-- ==== Sys2Proof/Machine/Passes.lean ====
section
/-! DEFINITION. Runs on their way through the three passes, the safety-net loop, combining, retries and `MERGE` (R124, R139-R149,
R154-R169, R180-R188, R205, R206, R208). -/
namespace Sys2Proof.Machine

/-! ### Segments (R145-R147, R231) -/

/-- A segment of a size can be taken in a stack. -/
def segFits (s : State) (p k n : Nat) : Bool :=
  !(s.hbmc k).fenced && !(partPcs s p k).isEmpty && decide (scratchUsed s p k + n ≤ (s.part p).scratch * 2 ^ 20)

/-- The stack of a segment for a run on a tile of a die: a back stack first (R146). -/
def tileSeg (s : State) (p die n : Nat) : Option Nat := (backs die ++ fronts die).find? (fun k => segFits s p k n)

/-! ### V drawers of a run (R71, R143) -/

/-- The V drawers that hold the positions of a run. -/
def runV (x : Run) : List Nat := x.vs.map (·.1)

/-- The stack of a V drawer. -/
def vStack (sh : Shelf) (head v : Nat) : Option Nat := ((getDrawer sh (2 * head + 1) v).bind (fun d => locPlace d.loc)).map (·.stack)

/-- The die of the stack that holds most of a run's V records; of stacks that hold equally many the lowest (DESIGN CHOICE, log entry 138). -/
def vDie (sh : Shelf) (x : Run) : Option Nat :=
  let w := fun k => (x.vs.map (fun e => if vStack sh x.head e.1 = some k then e.2 else 0)).sum
  ((List.range 16).foldl (fun (b : Option (Nat × Nat)) k =>
    if w k > (match b with | some e => e.2 | none => 0) then some (k, w k) else b) none).map (fun e => stackDie e.1)

/-! ### Tiles (R16, R18, R140, R142, R143) -/

/-- A run is in flight on its tile: dispatched, and its Pass V not ended. -/
def inFlight (x : Run) : Bool := decide (x.phase = .scoring) || decide (x.phase = .normed)

/-- A run holds a thread of its tile: it is in flight, or the thread holds its partial for the combine step (R140). -/
def onThread (x : Run) : Bool := inFlight x || (decide (x.phase = .done) && !x.handed)

/-- The runs on the threads of a tile with their requests. -/
def tileRuns (s : State) (tile : Nat) : List (Nat × Run) :=
  s.reqs.flatMap (fun e => (e.2.runs.filter (fun x => onThread x && decide (x.tile = tile))).map (fun x => (e.1, x)))

/-- A tile has a thread for a run of a request: one is free, or one holds no more than a partial (log entry 38). -/
def threadFor (s : State) (req tile : Nat) : Bool :=
  let rs := tileRuns s tile
  let ids := (rs.map (·.1)).eraseDups
  (decide (rs.length < 32) || rs.any (fun e => !inFlight e.2)) && (ids.contains req || decide (ids.length < 8))

/-- The tiles of a partition on a die that take new runs. -/
def openTiles (s : State) (p die : Nat) : List Nat :=
  (partTiles s p).filter (fun t => decide (t / 48 = die) && !(s.part p).rmTiles.contains t)

/-- The die whose scheduler queues a run: the home die of its request until it is handed on (R142). -/
def queueDie (r : Req) (x : Run) : Nat := x.sched.getD (r.ring / 1024)

/-- The K drawers of a partition that wait in a bucket of a die's scheduler; a task of a search counts as one (DESIGN CHOICE, log entry 130). -/
def queuedDrawers (s : State) (p die b : Nat) : Nat :=
  ((s.reqs.filter (fun e => decide (e.2.part = p) && decide (e.2.bucket = some b))).map (fun e =>
    ((e.2.runs.filter (fun x => decide (x.phase = .queued) && decide (queueDie e.2 x = die))).map (fun x => max 1 x.drawers.length)).sum)).sum

/-- The bucket of a tile; a tile that no run has met has bucket 0 (DESIGN CHOICE, log entry 139). -/
def tileBucket (s : State) (t : Nat) : Nat := tget 0 s.tileTag t

/-- The tiles that a bucket is due of the partition's tiles on a die (R142): with 8 tiles or more one for each non-empty bucket, and the others in proportion
to the drawers queued, rounded down. -/
def bucketShare (s : State) (p die b : Nat) : Nat :=
  let q := fun k => queuedDrawers s p die k
  let total := ((List.range 8).map q).sum
  let n := (openTiles s p die).length
  let first := if n ≥ 8 then 1 else 0
  let live := ((List.range 8).filter (fun k => decide (q k > 0))).length
  if q b = 0 then 0 else first + (n - first * live) * q b / total

/-- The tiles of a partition on a die that have a bucket. -/
def bucketTiles (s : State) (p die b : Nat) : Nat := ((openTiles s p die).filter (fun t => decide (tileBucket s t = b))).length

/-- The buckets in the order of a visit that starts at one of them (R124). -/
def bucketsFrom (b : Nat) : List Nat := (List.range 8).map (fun i => (b + i) % 8)

/-- The bucket that a die's scheduler visits next for a partition. -/
def bucketTurn (s : State) (p die : Nat) : Nat := tget 0 (tget {} s.sched die).buckets p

---

Problem description. Find the lines in the data that include "inFlight", then copy each of them.

Task result.
def inFlight (x : Run) : Bool := decide (x.phase = .scoring) || decide (x.phase = .normed)
def onThread (x : Run) : Bool := inFlight x || (decide (x.phase = .done) && !x.handed)
  (decide (rs.length < 32) || rs.any (fun e => !inFlight e.2)) && (ids.contains req || decide (ids.length < 8))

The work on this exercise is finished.